/-! `State.modAllGroups` -/

@[simp] theorem modAllGroups_clock (f : Team → Group → Group) : (s.modAllGroups f).clock = s.clock := rfl
@[simp] theorem modAllGroups_saved (f : Team → Group → Group) : (s.modAllGroups f).saved = s.saved := rfl
@[simp] theorem modAllGroups_jobs (f : Team → Group → Group) : (s.modAllGroups f).jobs = s.jobs := rfl
@[simp] theorem modAllGroups_grids (f : Team → Group → Group) : (s.modAllGroups f).grids = s.grids := rfl
@[simp] theorem modAllGroups_tasks (f : Team → Group → Group) : (s.modAllGroups f).tasks = s.tasks := rfl
@[simp] theorem modAllGroups_taskCap (f : Team → Group → Group) : (s.modAllGroups f).taskCap = s.taskCap := rfl
@[simp] theorem modAllGroups_queues (f : Team → Group → Group) : (s.modAllGroups f).queues = s.queues := rfl
@[simp] theorem modAllGroups_lqs (f : Team → Group → Group) : (s.modAllGroups f).lqs = s.lqs := rfl
@[simp] theorem modAllGroups_loader (f : Team → Group → Group) : (s.modAllGroups f).loader = s.loader := rfl
@[simp] theorem modAllGroups_segs (f : Team → Group → Group) : (s.modAllGroups f).segs = s.segs := rfl
@[simp] theorem modAllGroups_wcprobe (f : Team → Group → Group) : (s.modAllGroups f).wcprobe = s.wcprobe := rfl
@[simp] theorem modAllGroups_probes (f : Team → Group → Group) : (s.modAllGroups f).probes = s.probes := rfl
@[simp] theorem modAllGroups_binds (f : Team → Group → Group) : (s.modAllGroups f).binds = s.binds := rfl
@[simp] theorem modAllGroups_counters (f : Team → Group → Group) : (s.modAllGroups f).counters = s.counters := rfl
@[simp] theorem modAllGroups_mem (f : Team → Group → Group) : (s.modAllGroups f).mem = s.mem := rfl
@[simp] theorem modAllGroups_poison (f : Team → Group → Group) : (s.modAllGroups f).poison = s.poison := rfl
@[simp] theorem modAllGroups_copies (f : Team → Group → Group) : (s.modAllGroups f).copies = s.copies := rfl
@[simp] theorem modAllGroups_tlb (f : Team → Group → Group) : (s.modAllGroups f).tlb = s.tlb := rfl
@[simp] theorem modAllGroups_misses (f : Team → Group → Group) : (s.modAllGroups f).misses = s.misses := rfl
@[simp] theorem modAllGroups_invals (f : Team → Group → Group) : (s.modAllGroups f).invals = s.invals := rfl
@[simp] theorem modAllGroups_migCounts (f : Team → Group → Group) : (s.modAllGroups f).migCounts = s.migCounts := rfl
@[simp] theorem modAllGroups_migAsked (f : Team → Group → Group) : (s.modAllGroups f).migAsked = s.migAsked := rfl
@[simp] theorem modAllGroups_migDecays (f : Team → Group → Group) : (s.modAllGroups f).migDecays = s.migDecays := rfl
@[simp] theorem modAllGroups_dir (f : Team → Group → Group) : (s.modAllGroups f).dir = s.dir := rfl
@[simp] theorem modAllGroups_dies (f : Team → Group → Group) : (s.modAllGroups f).dies = s.dies := rfl
@[simp] theorem modAllGroups_ctxs (f : Team → Group → Group) : (s.modAllGroups f).ctxs = s.ctxs := rfl
@[simp] theorem modAllGroups_manage (f : Team → Group → Group) : (s.modAllGroups f).manage = s.manage := rfl
@[simp] theorem modAllGroups_records (f : Team → Group → Group) : (s.modAllGroups f).records = s.records := rfl
@[simp] theorem modAllGroups_schedule (f : Team → Group → Group) : (s.modAllGroups f).schedule = s.schedule := rfl
@[simp] theorem modAllGroups_cur (f : Team → Group → Group) : (s.modAllGroups f).cur = s.cur := rfl
@[simp] theorem modAllGroups_uid (f : Team → Group → Group) : (s.modAllGroups f).uid = s.uid := rfl
@[simp] theorem modAllGroups_freeN (f : Team → Group → Group) : (s.modAllGroups f).freeN = s.freeN := rfl

/-! `State.putHere` -/

@[simp] theorem putHere_clock (h : Here) : (s.putHere h).clock = s.clock := rfl
@[simp] theorem putHere_saved (h : Here) : (s.putHere h).saved = s.saved := rfl
@[simp] theorem putHere_jobs (h : Here) : (s.putHere h).jobs = s.jobs := rfl
@[simp] theorem putHere_grids (h : Here) : (s.putHere h).grids = s.grids := rfl
@[simp] theorem putHere_tasks (h : Here) : (s.putHere h).tasks = s.tasks := rfl
@[simp] theorem putHere_taskCap (h : Here) : (s.putHere h).taskCap = s.taskCap := rfl
@[simp] theorem putHere_queues (h : Here) : (s.putHere h).queues = s.queues := rfl
@[simp] theorem putHere_lqs (h : Here) : (s.putHere h).lqs = s.lqs := rfl
@[simp] theorem putHere_loader (h : Here) : (s.putHere h).loader = s.loader := rfl
@[simp] theorem putHere_segs (h : Here) : (s.putHere h).segs = s.segs := rfl
@[simp] theorem putHere_wcprobe (h : Here) : (s.putHere h).wcprobe = s.wcprobe := rfl
@[simp] theorem putHere_probes (h : Here) : (s.putHere h).probes = s.probes := rfl
@[simp] theorem putHere_binds (h : Here) : (s.putHere h).binds = s.binds := rfl
@[simp] theorem putHere_counters (h : Here) : (s.putHere h).counters = s.counters := rfl
@[simp] theorem putHere_mem (h : Here) : (s.putHere h).mem = s.mem := rfl
@[simp] theorem putHere_poison (h : Here) : (s.putHere h).poison = s.poison := rfl
@[simp] theorem putHere_copies (h : Here) : (s.putHere h).copies = s.copies := rfl
@[simp] theorem putHere_tlb (h : Here) : (s.putHere h).tlb = s.tlb := rfl
@[simp] theorem putHere_misses (h : Here) : (s.putHere h).misses = s.misses := rfl
@[simp] theorem putHere_invals (h : Here) : (s.putHere h).invals = s.invals := rfl
@[simp] theorem putHere_migCounts (h : Here) : (s.putHere h).migCounts = s.migCounts := rfl
@[simp] theorem putHere_migAsked (h : Here) : (s.putHere h).migAsked = s.migAsked := rfl
@[simp] theorem putHere_migDecays (h : Here) : (s.putHere h).migDecays = s.migDecays := rfl
@[simp] theorem putHere_dir (h : Here) : (s.putHere h).dir = s.dir := rfl
@[simp] theorem putHere_dies (h : Here) : (s.putHere h).dies = s.dies := rfl
@[simp] theorem putHere_ctxs (h : Here) : (s.putHere h).ctxs = s.ctxs := rfl
@[simp] theorem putHere_manage (h : Here) : (s.putHere h).manage = s.manage := rfl
@[simp] theorem putHere_records (h : Here) : (s.putHere h).records = s.records := rfl
@[simp] theorem putHere_schedule (h : Here) : (s.putHere h).schedule = s.schedule := rfl
@[simp] theorem putHere_cur (h : Here) : (s.putHere h).cur = s.cur := rfl
@[simp] theorem putHere_uid (h : Here) : (s.putHere h).uid = s.uid := rfl
@[simp] theorem putHere_freeN (h : Here) : (s.putHere h).freeN = s.freeN := rfl

/-! `State.settle` -/

@[simp] theorem settle_clock (u : Nat) : (s.settle u).clock = s.clock := rfl
@[simp] theorem settle_saved (u : Nat) : (s.settle u).saved = s.saved := rfl
@[simp] theorem settle_jobs (u : Nat) : (s.settle u).jobs = s.jobs := rfl
@[simp] theorem settle_grids (u : Nat) : (s.settle u).grids = s.grids := rfl
@[simp] theorem settle_tasks (u : Nat) : (s.settle u).tasks = s.tasks := rfl
@[simp] theorem settle_taskCap (u : Nat) : (s.settle u).taskCap = s.taskCap := rfl
@[simp] theorem settle_queues (u : Nat) : (s.settle u).queues = s.queues := rfl
@[simp] theorem settle_lqs (u : Nat) : (s.settle u).lqs = s.lqs := rfl
@[simp] theorem settle_loader (u : Nat) : (s.settle u).loader = s.loader := rfl
@[simp] theorem settle_segs (u : Nat) : (s.settle u).segs = s.segs := rfl
@[simp] theorem settle_wcprobe (u : Nat) : (s.settle u).wcprobe = s.wcprobe := rfl
@[simp] theorem settle_probes (u : Nat) : (s.settle u).probes = s.probes := rfl
@[simp] theorem settle_binds (u : Nat) : (s.settle u).binds = s.binds := rfl
@[simp] theorem settle_counters (u : Nat) : (s.settle u).counters = s.counters := rfl
@[simp] theorem settle_mem (u : Nat) : (s.settle u).mem = s.mem := rfl
@[simp] theorem settle_poison (u : Nat) : (s.settle u).poison = s.poison := rfl
@[simp] theorem settle_copies (u : Nat) : (s.settle u).copies = s.copies := rfl
@[simp] theorem settle_tlb (u : Nat) : (s.settle u).tlb = s.tlb := rfl
@[simp] theorem settle_misses (u : Nat) : (s.settle u).misses = s.misses := rfl
@[simp] theorem settle_invals (u : Nat) : (s.settle u).invals = s.invals := rfl
@[simp] theorem settle_migCounts (u : Nat) : (s.settle u).migCounts = s.migCounts := rfl
@[simp] theorem settle_migAsked (u : Nat) : (s.settle u).migAsked = s.migAsked := rfl
@[simp] theorem settle_migDecays (u : Nat) : (s.settle u).migDecays = s.migDecays := rfl
@[simp] theorem settle_dir (u : Nat) : (s.settle u).dir = s.dir := rfl
@[simp] theorem settle_dies (u : Nat) : (s.settle u).dies = s.dies := rfl
@[simp] theorem settle_ctxs (u : Nat) : (s.settle u).ctxs = s.ctxs := rfl
@[simp] theorem settle_manage (u : Nat) : (s.settle u).manage = s.manage := rfl
@[simp] theorem settle_records (u : Nat) : (s.settle u).records = s.records := rfl
@[simp] theorem settle_schedule (u : Nat) : (s.settle u).schedule = s.schedule := rfl
@[simp] theorem settle_cur (u : Nat) : (s.settle u).cur = s.cur := rfl
@[simp] theorem settle_uid (u : Nat) : (s.settle u).uid = s.uid := rfl
@[simp] theorem settle_freeN (u : Nat) : (s.settle u).freeN = s.freeN := rfl

/-! `State.modGrid` -/

@[simp] theorem modGrid_clock (u : Nat) (f : Grid → Grid) : (s.modGrid u f).clock = s.clock := rfl
@[simp] theorem modGrid_teams (u : Nat) (f : Grid → Grid) : (s.modGrid u f).teams = s.teams := rfl
@[simp] theorem modGrid_saved (u : Nat) (f : Grid → Grid) : (s.modGrid u f).saved = s.saved := rfl
@[simp] theorem modGrid_jobs (u : Nat) (f : Grid → Grid) : (s.modGrid u f).jobs = s.jobs := rfl
@[simp] theorem modGrid_tasks (u : Nat) (f : Grid → Grid) : (s.modGrid u f).tasks = s.tasks := rfl
@[simp] theorem modGrid_taskCap (u : Nat) (f : Grid → Grid) : (s.modGrid u f).taskCap = s.taskCap := rfl
@[simp] theorem modGrid_queues (u : Nat) (f : Grid → Grid) : (s.modGrid u f).queues = s.queues := rfl
@[simp] theorem modGrid_lqs (u : Nat) (f : Grid → Grid) : (s.modGrid u f).lqs = s.lqs := rfl
@[simp] theorem modGrid_loader (u : Nat) (f : Grid → Grid) : (s.modGrid u f).loader = s.loader := rfl
@[simp] theorem modGrid_segs (u : Nat) (f : Grid → Grid) : (s.modGrid u f).segs = s.segs := rfl
@[simp] theorem modGrid_wcprobe (u : Nat) (f : Grid → Grid) : (s.modGrid u f).wcprobe = s.wcprobe := rfl
@[simp] theorem modGrid_probes (u : Nat) (f : Grid → Grid) : (s.modGrid u f).probes = s.probes := rfl
@[simp] theorem modGrid_binds (u : Nat) (f : Grid → Grid) : (s.modGrid u f).binds = s.binds := rfl
@[simp] theorem modGrid_counters (u : Nat) (f : Grid → Grid) : (s.modGrid u f).counters = s.counters := rfl
@[simp] theorem modGrid_mem (u : Nat) (f : Grid → Grid) : (s.modGrid u f).mem = s.mem := rfl
@[simp] theorem modGrid_poison (u : Nat) (f : Grid → Grid) : (s.modGrid u f).poison = s.poison := rfl
@[simp] theorem modGrid_copies (u : Nat) (f : Grid → Grid) : (s.modGrid u f).copies = s.copies := rfl
@[simp] theorem modGrid_tlb (u : Nat) (f : Grid → Grid) : (s.modGrid u f).tlb = s.tlb := rfl
@[simp] theorem modGrid_misses (u : Nat) (f : Grid → Grid) : (s.modGrid u f).misses = s.misses := rfl
@[simp] theorem modGrid_invals (u : Nat) (f : Grid → Grid) : (s.modGrid u f).invals = s.invals := rfl
@[simp] theorem modGrid_migCounts (u : Nat) (f : Grid → Grid) : (s.modGrid u f).migCounts = s.migCounts := rfl
@[simp] theorem modGrid_migAsked (u : Nat) (f : Grid → Grid) : (s.modGrid u f).migAsked = s.migAsked := rfl
@[simp] theorem modGrid_migDecays (u : Nat) (f : Grid → Grid) : (s.modGrid u f).migDecays = s.migDecays := rfl
@[simp] theorem modGrid_dir (u : Nat) (f : Grid → Grid) : (s.modGrid u f).dir = s.dir := rfl
@[simp] theorem modGrid_dies (u : Nat) (f : Grid → Grid) : (s.modGrid u f).dies = s.dies := rfl
@[simp] theorem modGrid_ctxs (u : Nat) (f : Grid → Grid) : (s.modGrid u f).ctxs = s.ctxs := rfl
@[simp] theorem modGrid_manage (u : Nat) (f : Grid → Grid) : (s.modGrid u f).manage = s.manage := rfl
@[simp] theorem modGrid_records (u : Nat) (f : Grid → Grid) : (s.modGrid u f).records = s.records := rfl
@[simp] theorem modGrid_schedule (u : Nat) (f : Grid → Grid) : (s.modGrid u f).schedule = s.schedule := rfl
@[simp] theorem modGrid_cur (u : Nat) (f : Grid → Grid) : (s.modGrid u f).cur = s.cur := rfl
@[simp] theorem modGrid_uid (u : Nat) (f : Grid → Grid) : (s.modGrid u f).uid = s.uid := rfl
@[simp] theorem modGrid_freeN (u : Nat) (f : Grid → Grid) : (s.modGrid u f).freeN = s.freeN := rfl

/-! `State.putSched` -/

@[simp] theorem putSched_clock (u : Nat) (c : Sched) : (s.putSched u c).clock = s.clock := rfl
@[simp] theorem putSched_teams (u : Nat) (c : Sched) : (s.putSched u c).teams = s.teams := rfl
@[simp] theorem putSched_saved (u : Nat) (c : Sched) : (s.putSched u c).saved = s.saved := rfl
@[simp] theorem putSched_jobs (u : Nat) (c : Sched) : (s.putSched u c).jobs = s.jobs := rfl
@[simp] theorem putSched_tasks (u : Nat) (c : Sched) : (s.putSched u c).tasks = s.tasks := rfl
@[simp] theorem putSched_taskCap (u : Nat) (c : Sched) : (s.putSched u c).taskCap = s.taskCap := rfl
@[simp] theorem putSched_queues (u : Nat) (c : Sched) : (s.putSched u c).queues = s.queues := rfl
@[simp] theorem putSched_lqs (u : Nat) (c : Sched) : (s.putSched u c).lqs = s.lqs := rfl
@[simp] theorem putSched_loader (u : Nat) (c : Sched) : (s.putSched u c).loader = s.loader := rfl
@[simp] theorem putSched_segs (u : Nat) (c : Sched) : (s.putSched u c).segs = s.segs := rfl
@[simp] theorem putSched_wcprobe (u : Nat) (c : Sched) : (s.putSched u c).wcprobe = s.wcprobe := rfl
@[simp] theorem putSched_probes (u : Nat) (c : Sched) : (s.putSched u c).probes = s.probes := rfl
@[simp] theorem putSched_binds (u : Nat) (c : Sched) : (s.putSched u c).binds = s.binds := rfl
@[simp] theorem putSched_counters (u : Nat) (c : Sched) : (s.putSched u c).counters = s.counters := rfl
@[simp] theorem putSched_mem (u : Nat) (c : Sched) : (s.putSched u c).mem = s.mem := rfl
@[simp] theorem putSched_poison (u : Nat) (c : Sched) : (s.putSched u c).poison = s.poison := rfl
@[simp] theorem putSched_copies (u : Nat) (c : Sched) : (s.putSched u c).copies = s.copies := rfl
@[simp] theorem putSched_tlb (u : Nat) (c : Sched) : (s.putSched u c).tlb = s.tlb := rfl
@[simp] theorem putSched_misses (u : Nat) (c : Sched) : (s.putSched u c).misses = s.misses := rfl
@[simp] theorem putSched_invals (u : Nat) (c : Sched) : (s.putSched u c).invals = s.invals := rfl
@[simp] theorem putSched_migCounts (u : Nat) (c : Sched) : (s.putSched u c).migCounts = s.migCounts := rfl
@[simp] theorem putSched_migAsked (u : Nat) (c : Sched) : (s.putSched u c).migAsked = s.migAsked := rfl
@[simp] theorem putSched_migDecays (u : Nat) (c : Sched) : (s.putSched u c).migDecays = s.migDecays := rfl
@[simp] theorem putSched_dir (u : Nat) (c : Sched) : (s.putSched u c).dir = s.dir := rfl
@[simp] theorem putSched_dies (u : Nat) (c : Sched) : (s.putSched u c).dies = s.dies := rfl
@[simp] theorem putSched_ctxs (u : Nat) (c : Sched) : (s.putSched u c).ctxs = s.ctxs := rfl
@[simp] theorem putSched_manage (u : Nat) (c : Sched) : (s.putSched u c).manage = s.manage := rfl
@[simp] theorem putSched_records (u : Nat) (c : Sched) : (s.putSched u c).records = s.records := rfl
@[simp] theorem putSched_schedule (u : Nat) (c : Sched) : (s.putSched u c).schedule = s.schedule := rfl
@[simp] theorem putSched_cur (u : Nat) (c : Sched) : (s.putSched u c).cur = s.cur := rfl
@[simp] theorem putSched_uid (u : Nat) (c : Sched) : (s.putSched u c).uid = s.uid := rfl
@[simp] theorem putSched_freeN (u : Nat) (c : Sched) : (s.putSched u c).freeN = s.freeN := rfl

○ ○ ○ ○ ○

_Activity:_ As listed above, the lines from the line with "u f).misses = s.misses := rfl" to the line with "u f).invals = s.invals := rfl" are to be echoed exactly, with both ends included and nothing added.

_Completed exercise:_
@[simp] theorem modGrid_misses (u : Nat) (f : Grid → Grid) : (s.modGrid u f).misses = s.misses := rfl
@[simp] theorem modGrid_invals (u : Nat) (f : Grid → Grid) : (s.modGrid u f).invals = s.invals := rfl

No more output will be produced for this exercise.